To fully support a useful analytical experience, the system needs to process these utterances and turn them into specifications so that a sophisticated visual analytics platform can show the user an appropriate visualization response. While follow-up repair utterances can help resolve ambiguities, the system is often constrained by the domain of the knowledge base or the context of the interaction (e.g. “inexpensive” home has a different meaning than “inexpensive” wine). By finding relevant missing data attributes and appropriate visualizations, Ask Data attempts to satisfy people’s intent in these natural language utterances. Let’s walk through some examples to give a flavor of the various ways we infer missing information in Ask Data.

Consider a question like, “What's my profit over time?” While it is apparent that the user is expecting some form of a time-series visualization to perhaps see how their profit margins are doing, they haven't specified any time attribute to associate with profit. Ask Data resolves an abstract concept such as ‘time’ to an appropriate time attribute in the user’s data such as ‘Order Date’ as seen below:


Now, you might ask, if there is more than one time attribute in the data source, how does Ask Data know which one to pick? To help infer missing information, the feature relies on additional metadata derived directly from the data source. This metadata includes information about the data types (e.g., text, dates, places, boolean, numbers), statistical values such as data distribution, cardinality as well as popularity scores that reflect how often the data attribute is used in visualizations generated from the data source.

Filling the holes and connecting the dots
Ask Data supports five different analytical expressions based on the basic database operations found in Tableau:
Aggregation expressions: The values of multiple rows are grouped together to form a single value based on a mathematical function. For example, “Sum of Sales,” or “Count of Customers.”
Group expressions: Expressions that partition the data into categories shown in a data visualization, like “by Region” or “by Sales.”
Sort expressions: Expressions that arrange data rows in an order, like ascending, descending, or alphabetical. For example, “sort Products in ascending order by sum of Profit” or “sort Customer Name in alphabetical order.”
Filter expressions: Expressions that return a subset of the field’s domain. They can be numerical filters like “sum of Sales at least $2,000” or categorical filters like “Customer Name starts with John” or “Category contains Manufacturing.”
Limit expressions: Expressions akin to Filters that return a subset of the field’s domain, restricting up to a subset of rows. For example, “top 5 Wineries by sum of Sales” or “bottom Category by average Profit.”

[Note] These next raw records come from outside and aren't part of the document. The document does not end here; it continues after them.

-- ==== Sys2Proof/Laws/State.lean ====
section
/-! SUPPORT. What each update of State leaves alone: one lemma per field per update, each true by unfolding, so that no proof
unfolds a record update. -/

namespace Sys2Proof.Machine

variable (s : State)

@[simp] theorem setReg_pending (r : Reg) (i : Nat) (v : Word) : (s.setReg r i v).pending = s.pending := (rfl)
@[simp] theorem setReg_ctrs (r : Reg) (i : Nat) (v : Word) : (s.setReg r i v).ctrs = s.ctrs := (rfl)
@[simp] theorem setReg_pins (r : Reg) (i : Nat) (v : Word) : (s.setReg r i v).pins = s.pins := (rfl)
@[simp] theorem setReg_latches (r : Reg) (i : Nat) (v : Word) : (s.setReg r i v).latches = s.latches := (rfl)
@[simp] theorem setReg_now (r : Reg) (i : Nat) (v : Word) : (s.setReg r i v).now = s.now := (rfl)
@[simp] theorem setReg_freeCtr (r : Reg) (i : Nat) (v : Word) : (s.setReg r i v).freeCtr = s.freeCtr := (rfl)
@[simp] theorem setReg_out (r : Reg) (i : Nat) (v : Word) : (s.setReg r i v).out = s.out := (rfl)
@[simp] theorem setReg_evQueue (r : Reg) (i : Nat) (v : Word) : (s.setReg r i v).evQueue = s.evQueue := (rfl)
@[simp] theorem setReg_evRing (r : Reg) (i : Nat) (v : Word) : (s.setReg r i v).evRing = s.evRing := (rfl)
@[simp] theorem setReg_once (r : Reg) (i : Nat) (v : Word) : (s.setReg r i v).once = s.once := (rfl)
@[simp] theorem setReg_flights (r : Reg) (i : Nat) (v : Word) : (s.setReg r i v).flights = s.flights := (rfl)
@[simp] theorem setReg_laosh (r : Reg) (i : Nat) (v : Word) : (s.setReg r i v).laosh = s.laosh := (rfl)
@[simp] theorem setReg_win (r : Reg) (i : Nat) (v : Word) : (s.setReg r i v).win = s.win := (rfl)
@[simp] theorem setReg_rtn (r : Reg) (i : Nat) (v : Word) : (s.setReg r i v).rtn = s.rtn := (rfl)
@[simp] theorem setReg_ucieDown (r : Reg) (i : Nat) (v : Word) : (s.setReg r i v).ucieDown = s.ucieDown := (rfl)
@[simp] theorem setReg_tb (r : Reg) (i : Nat) (v : Word) : (s.setReg r i v).tb = s.tb := (rfl)
@[simp] theorem setReg_lanes (r : Reg) (i : Nat) (v : Word) : (s.setReg r i v).lanes = s.lanes := (rfl)
@[simp] theorem setReg_chans (r : Reg) (i : Nat) (v : Word) : (s.setReg r i v).chans = s.chans := (rfl)
@[simp] theorem setReg_trees (r : Reg) (i : Nat) (v : Word) : (s.setReg r i v).trees = s.trees := (rfl)
@[simp] theorem setReg_skeinOnus (r : Reg) (i : Nat) (v : Word) : (s.setReg r i v).skeinOnus = s.skeinOnus := (rfl)
@[simp] theorem setReg_memberDown (r : Reg) (i : Nat) (v : Word) : (s.setReg r i v).memberDown = s.memberDown := (rfl)
@[simp] theorem setReg_elapsed (r : Reg) (i : Nat) (v : Word) : (s.setReg r i v).elapsed = s.elapsed := (rfl)
@[simp] theorem setReg_pon (r : Reg) (i : Nat) (v : Word) : (s.setReg r i v).pon = s.pon := (rfl)
@[simp] theorem setReg_vault (r : Reg) (i : Nat) (v : Word) : (s.setReg r i v).vault = s.vault := (rfl)
@[simp] theorem setReg_tribs (r : Reg) (i : Nat) (v : Word) : (s.setReg r i v).tribs = s.tribs := (rfl)
@[simp] theorem setReg_fwd (r : Reg) (i : Nat) (v : Word) : (s.setReg r i v).fwd = s.fwd := (rfl)
@[simp] theorem setReg_tableWaits (r : Reg) (i : Nat) (v : Word) : (s.setReg r i v).tableWaits = s.tableWaits := (rfl)
@[simp] theorem setReg_store (r : Reg) (i : Nat) (v : Word) : (s.setReg r i v).store = s.store := (rfl)
@[simp] theorem setReg_toTc (r : Reg) (i : Nat) (v : Word) : (s.setReg r i v).toTc = s.toTc := (rfl)
@[simp] theorem setReg_idled (r : Reg) (i : Nat) (v : Word) : (s.setReg r i v).idled = s.idled := (rfl)
@[simp] theorem setReg_secys (r : Reg) (i : Nat) (v : Word) : (s.setReg r i v).secys = s.secys := (rfl)
@[simp] theorem setReg_cipher (r : Reg) (i : Nat) (v : Word) : (s.setReg r i v).cipher = s.cipher := (rfl)
@[simp] theorem setReg_tandem (r : Reg) (i : Nat) (v : Word) : (s.setReg r i v).tandem = s.tandem := (rfl)
@[simp] theorem setReg_seqs (r : Reg) (i : Nat) (v : Word) : (s.setReg r i v).seqs = s.seqs := (rfl)
@[simp] theorem setReg_fwEvents (r : Reg) (i : Nat) (v : Word) : (s.setReg r i v).fwEvents = s.fwEvents := (rfl)
@[simp] theorem setReg_seqTurn (r : Reg) (i : Nat) (v : Word) : (s.setReg r i v).seqTurn = s.seqTurn := (rfl)
@[simp] theorem setReg_pads (r : Reg) (i : Nat) (v : Word) : (s.setReg r i v).pads = s.pads := (rfl)
@[simp] theorem setReg_trust (r : Reg) (i : Nat) (v : Word) : (s.setReg r i v).trust = s.trust := (rfl)
@[simp] theorem setReg_pm (r : Reg) (i : Nat) (v : Word) : (s.setReg r i v).pm = s.pm := (rfl)
@[simp] theorem setReg_gauge (r : Reg) (i : Nat) (v : Word) : (s.setReg r i v).gauge = s.gauge := (rfl)
@[simp] theorem setReg_power (r : Reg) (i : Nat) (v : Word) : (s.setReg r i v).power = s.power := (rfl)
@[simp] theorem setReg_tap (r : Reg) (i : Nat) (v : Word) : (s.setReg r i v).tap = s.tap := (rfl)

Similar to grammar for a language, there is a known syntax for each of these expression types in Ask Data. However, just like people use language colloquially, we can’t expect these utterances to be grammatically correct and precise all the time; Humans are innately imprecise and ambiguous. In that spirit, here are some examples of how Ask Data handles underspecified or ambiguous analytical expressions by inferring missing information.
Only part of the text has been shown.